Cela trouve presque tous les paquets en question, un petit emerge -pe world est quand même nécessaire pour le reste.

Toutes ces informations proviennent de ce post :

https://forums.gentoo.org/viewtopic-t-650147.html

Une autre chose qui peut être utile pour comprendre ce que l'on fait est :

http://fr.gentoo-wiki.com/FAQ_Comment_fonctionne_emerge

----------

## Temet

Perso c'est exactement la raison pour laquelle je n'utilise jamais de "echo" mais que j'ouvre le fichier avec vim.

----------

## GentooUser@Clubic

C'est quand même plus rapide & pratique echo, pour ce type d'accident y'a pas une option ZSH qui permet de les prévenir ?

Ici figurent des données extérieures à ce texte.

-- ==== Sys2Proof/Machine/Dispatch.lean ====
section
/-! DEFINITION. The dispatch of an operation to its meaning: one arm per constructor of Instr (R71). -/

namespace Sys2Proof.Machine

open Sys2Proof

def exec (i : Instr) (s : State) : Host.Outcome State Fault Refusal :=
  match i with
  | .tagPack => Sys2Proof.Machine.execTagPack s
  | .tagUnpack => Sys2Proof.Machine.execTagUnpack s
  | .frameEncode => Sys2Proof.Machine.execFrameEncode s
  | .frameEncodeFcs => Sys2Proof.Machine.execFrameEncodeFcs s
  | .frameDecode => Sys2Proof.Machine.execFrameDecode s
  | .frameDecodeFcs => Sys2Proof.Machine.execFrameDecodeFcs s

end Sys2Proof.Machine
end

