/-- The invariant holds after reset, for every capacity and every number of channels that R8 allows. It holds because
no response has been returned yet: the empty list of responses is the model's choice (entry 9), and so are the
parameters of `State.reset` (entries 1 and 2). -/
def Obligations.LegalAfterReset : Prop :=
  LegalState State.reset ∧ ∀ maxBytes instances : Nat, 1 ≤ instances → LegalState (State.resetWith maxBytes instances)

/-- R75, R76, R37, R179, R8: every step keeps the invariant: every response ever returned has `RSP[31:4]` zero, a
status code 0 to 5, a result exactly when the status is OK, and a result within the capacity that is no outer-only
frame record and has identifiers 0 to 4095. -/
def Obligations.StepKeepsEveryResponseLegal : Prop :=
  ∀ s t : State, LegalState s → step s = .next t → LegalState t

/-! ### What every operation does, and the frame -/

/-- R206, R208, R215, R216, R30: an operation of any kind that answers a next state appends one response to the active
channel, whose operation is then over, and changes nothing else: no other channel, no parameter, no turn. -/
def Obligations.ExecChangesOnlyActiveChannel : Prop :=
  ∀ (i : Instr) (s t : State), exec i s = .next t →
    t.maxFrameBytes = s.maxFrameBytes ∧ t.turns = s.turns ∧ t.active = s.active
      ∧ t.channels.length = s.channels.length
      ∧ (∀ j, j ≠ s.active → t.channels[j]? = s.channels[j]?)
      ∧ ∃ c r, s.channels[s.active]? = some c
          ∧ t.channels[s.active]? = some { inFlight := none, responses := c.responses ++ [r] }

/-- R30, R31: the outcome of an operation depends on its request and the unit's capacity alone, not on the channel, the
responses returned before, or anything else in the state. -/
def Obligations.OutcomeDependsOnRequestAlone : Prop :=
  ∀ (i : Instr) (s t : State), s.request = t.request → s.maxFrameBytes = t.maxFrameBytes →
    (∀ s', exec i s = .next s' → ∃ r, s' = s.deliver r ∧ exec i t = .next (t.deliver r))
    ∧ (∀ x, exec i s = .refused x → exec i t = .refused x)

/-- R201 to R204: which errors each operation may raise. -/
def Obligations.OperationsRaiseOnlyTheirErrors : Prop :=
  ∀ (i : Instr) (s : State) (e : Err), exec i s = .next (s.deliver (errResponse e)) → e ∈ mayRaise i

/-- R74, R37, R60: each of the six operations, given an operand of its own kind and length that fits the capacity, and
whose result would fit, answers a next state: the active channel returns one response. -/
def Obligations.EveryOperationAnswersWithinInterface : Prop :=
  ∀ (i : Instr) (s : State) (o : Operand), Presents s o → i.wfOperand s.maxFrameBytes o = true →
    ∃ r, exec i s = .next (s.deliver r)

/-- R7, R37: every request inside the unit's interface is answered in the step that performs it. That a reserved command
word is inside the interface with any operand, a buffer beyond `MAX_FRAME_BYTES` included, is the model's reading
(entry 5). -/
def Obligations.RequestWithinInterfaceIsAnswered : Prop :=
  ∀ (s : State) (k : Nat) (rest : List Turn) (req : Request),
    s.plan = .perform k rest → s.inFlightOn k = some req → withinInterface s.maxFrameBytes req = true →
    ∃ r, step s = .next ({ s with active := k, turns := rest }.deliver r)

/-- R60: a request whose input buffer or payload is longer than `MAX_FRAME_BYTES`, or whose result would be, is
refused. That the input is checked first, and that a packed tag counts as a buffer (R36), are the model's readings
(entries 3 and 6). -/
def Obligations.RequestBeyondCapacityIsRefused : Prop :=
  (∀ (s : State) (b : List Byte), Presents s (.bytes b) → s.maxFrameBytes < b.length →
    exec .tagUnpack s = .refused .inputTooLong ∧ exec .frameDecode s = .refused .inputTooLong
      ∧ exec .frameDecodeFcs s = .refused .inputTooLong)
  ∧ (∀ (s : State) (F : FrameRecord), Presents s (.frame F) → s.maxFrameBytes < F.payload.length →
    exec .frameEncode s = .refused .inputTooLong ∧ exec .frameEncodeFcs s = .refused .inputTooLong)
  ∧ (∀ (s : State) (F : FrameRecord), Presents s (.frame F) → F.payload.length ≤ s.maxFrameBytes → accepted F = true →
    (s.maxFrameBytes < F.encodedLength → exec .frameEncode s = .refused .resultTooLong)
    ∧ (s.maxFrameBytes < F.encodedLength + 4 → exec .frameEncodeFcs s = .refused .resultTooLong))
  ∧ (∀ (s : State) (t : TagRecord), Presents s (.tag t) → t.vid.toNat ≤ 4095 → s.maxFrameBytes < 2 →
    exec .tagPack s = .refused .resultTooLong)

/-- R74, D29 and entry 4 (an operand of another kind cannot be presented to the operation by its type; the model
refuses it): a TAG_UNPACK operand that is not 2 bytes long, and an operand of another kind, are refused. -/
def Obligations.ForeignOperandIsRefused : Prop :=
  (∀ (s : State) (b : List Byte), Presents s (.bytes b) → b.length ≤ s.maxFrameBytes → b.length ≠ 2 →
    exec .tagUnpack s = .refused .unpackLength)
  ∧ (∀ (s : State) (b : List Byte), Presents s (.bytes b) →
    exec .tagPack s = .refused .operandKind ∧ exec .frameEncode s = .refused .operandKind
      ∧ exec .frameEncodeFcs s = .refused .operandKind)
  ∧ (∀ (s : State) (t : TagRecord), Presents s (.tag t) → ∀ i : Instr, i ≠ .tagPack →
    exec i s = .refused .operandKind)
  ∧ (∀ (s : State) (F : FrameRecord), Presents s (.frame F) → ∀ i : Instr, i ≠ .frameEncode → i ≠ .frameEncodeFcs →
    exec i s = .refused .operandKind)
  ∧ (∀ s : State, Presents s .absent → ∀ i : Instr, exec i s = .refused .operandKind)

/-! ### The VLAN tag codec -/

/-- R100, R102, R78: TAG_PACK answers InvalidVlanId for an identifier above 4095, and otherwise the 2 bytes of the tag
control field, high byte first. That the error is answered even where 2 bytes would exceed `MAX_FRAME_BYTES` is the
model's reading (entry 3). -/
def Obligations.TagPackAnswersControlField : Prop :=
  ∀ (s : State) (t : TagRecord), Presents s (.tag t) →
    (4095 < t.vid.toNat → exec .tagPack s = .next (s.deliver (errResponse .invalidVlanId)))
    ∧ (t.vid.toNat ≤ 4095 → 2 ≤ s.maxFrameBytes →
        exec .tagPack s = .next (s.deliver (okResponse (.bytes (tciBytes t)))))

/-- R101, R103: TAG_UNPACK of any 2 bytes answers their tag record. -/
def Obligations.TagUnpackAnswersTagRecord : Prop :=
  ∀ (s : State) (w0 w1 : Byte), Presents s (.bytes [w0, w1]) → 2 ≤ s.maxFrameBytes →
    exec .tagUnpack s = .next (s.deliver (okResponse (.tag
      { pcp := w0.extractLsb' 5 3, dei := w0.extractLsb' 4 1, vid := (w0.extractLsb' 0 4 ++ w1).setWidth 16 })))

/-- R104: the tag codec is lossless in both directions. -/
def Obligations.TagCodecIsLossless : Prop :=
  (∀ t : TagRecord, t.vid.toNat ≤ 4095 → ∃ w, packTCI t = .ok w ∧ w.length = 2 ∧ unpackTCI w = t)
    ∧ ∀ w : List Byte, w.length = 2 → packTCI (unpackTCI w) = .ok w

/-! ### Frame encode -/

/-- R143, R144, R145: FRAME_ENCODE of a frame record it accepts answers the addresses, the tag layers (outer first),
the EtherType, the whole payload and the zero padding. -/
def Obligations.FrameEncodeAnswersLayout : Prop :=
  ∀ (s : State) (F : FrameRecord), Presents s (.frame F) → accepted F = true →
    F.payload.length ≤ s.maxFrameBytes → F.encodedLength ≤ s.maxFrameBytes →
    exec .frameEncode s = .next (s.deliver (okResponse (.bytes (layout F))))

/-- R147, R123, R84: AppendFCS appends the CRC-32 of all the bytes, big-endian, and FRAME_ENCODE_FCS of a frame record
it accepts answers the bytes of FRAME_ENCODE with their FCS appended. -/
def Obligations.FrameEncodeFcsAnswersLayoutAndFcs : Prop :=
  (∀ b : List Byte, appendFCS b = b ++ wordBytes (crc32 b) ∧ (appendFCS b).length = b.length + 4)
  ∧ ∀ (s : State) (F : FrameRecord), Presents s (.frame F) → accepted F = true →
    F.payload.length ≤ s.maxFrameBytes → F.encodedLength + 4 ≤ s.maxFrameBytes →
    exec .frameEncodeFcs s = .next (s.deliver (okResponse (.bytes (layout F ++ wordBytes (crc32 (layout F))))))

/-- R140, R141, R209, D10: both encode operations check the stacking before the identifiers, and answer with the error
alone. That a failing request has its error response even where a successful result would exceed `MAX_FRAME_BYTES` is
the model's reading (entry 3). -/
def Obligations.EncodeChecksStackingThenIdentifiers : Prop :=
  ∀ (i : Instr) (s : State) (F : FrameRecord), i = .frameEncode ∨ i = .frameEncodeFcs → Presents s (.frame F) →
    F.payload.length ≤ s.maxFrameBytes →
    (F.outer ≠ none → F.inner = none → exec i s = .next (s.deliver (errResponse .invalidVlanStacking)))
    ∧ (¬(F.outer ≠ none ∧ F.inner = none) → (∃ t, (F.outer = some t ∨ F.inner = some t) ∧ 4095 < t.vid.toNat) →
        exec i s = .next (s.deliver (errResponse .invalidVlanId)))

/-- R142, R85: the length of an encoding, with `n` tags and `L` bytes of payload, without and with the FCS. -/
def Obligations.EncodedLengthIsHeaderPlusPaddedPayload : Prop :=
  ∀ (F : FrameRecord) (b : List Byte), encodeFrame F = .ok b →
    b.length = 12 + 4 * ((if F.outer = none then 0 else 1) + (if F.inner = none then 0 else 1)) + 2
        + max F.payload.length 46
      ∧ ∃ bf, encodeFrameFCS F = .ok bf ∧ bf.length = b.length + 4
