-- ==== Sys2Proof/Laws/PerInstr.lean ====
section
/-! SUPPORT. Statements about every operation as syntax, one lemma per constructor. -/

namespace Sys2Proof.Laws.CommandWord

open Sys2Proof

/-- The operation's command word has a zero reserved field and the operation's code in its `OP` field (R70, R71). -/
def Statement (i : Instr) : Prop := cmdRsv (encode i) = 0 ∧ cmdOp (encode i) = opcode i

theorem tagPack : Statement .tagPack := by unfold Statement; decide
theorem tagUnpack : Statement .tagUnpack := by unfold Statement; decide
theorem frameEncode : Statement .frameEncode := by unfold Statement; decide
theorem frameEncodeFcs : Statement .frameEncodeFcs := by unfold Statement; decide
theorem frameDecode : Statement .frameDecode := by unfold Statement; decide
theorem frameDecodeFcs : Statement .frameDecodeFcs := by unfold Statement; decide

end Sys2Proof.Laws.CommandWord
end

Moi ça m'est arrivé ya quelque-temps mais c'était avec package.use, beaucoup plus facile a récupérer.

----------

## NEOxAKIRA

il vaut mieux faire une sauvegarde de ses fichiers de conf important à chaque boot ou arret de l'ordinateur si on à peur de faire des boulettes...

D'ailleurs j'ai une question concernant echo : comment ajoutons des tabulations à l'aide d'echo ?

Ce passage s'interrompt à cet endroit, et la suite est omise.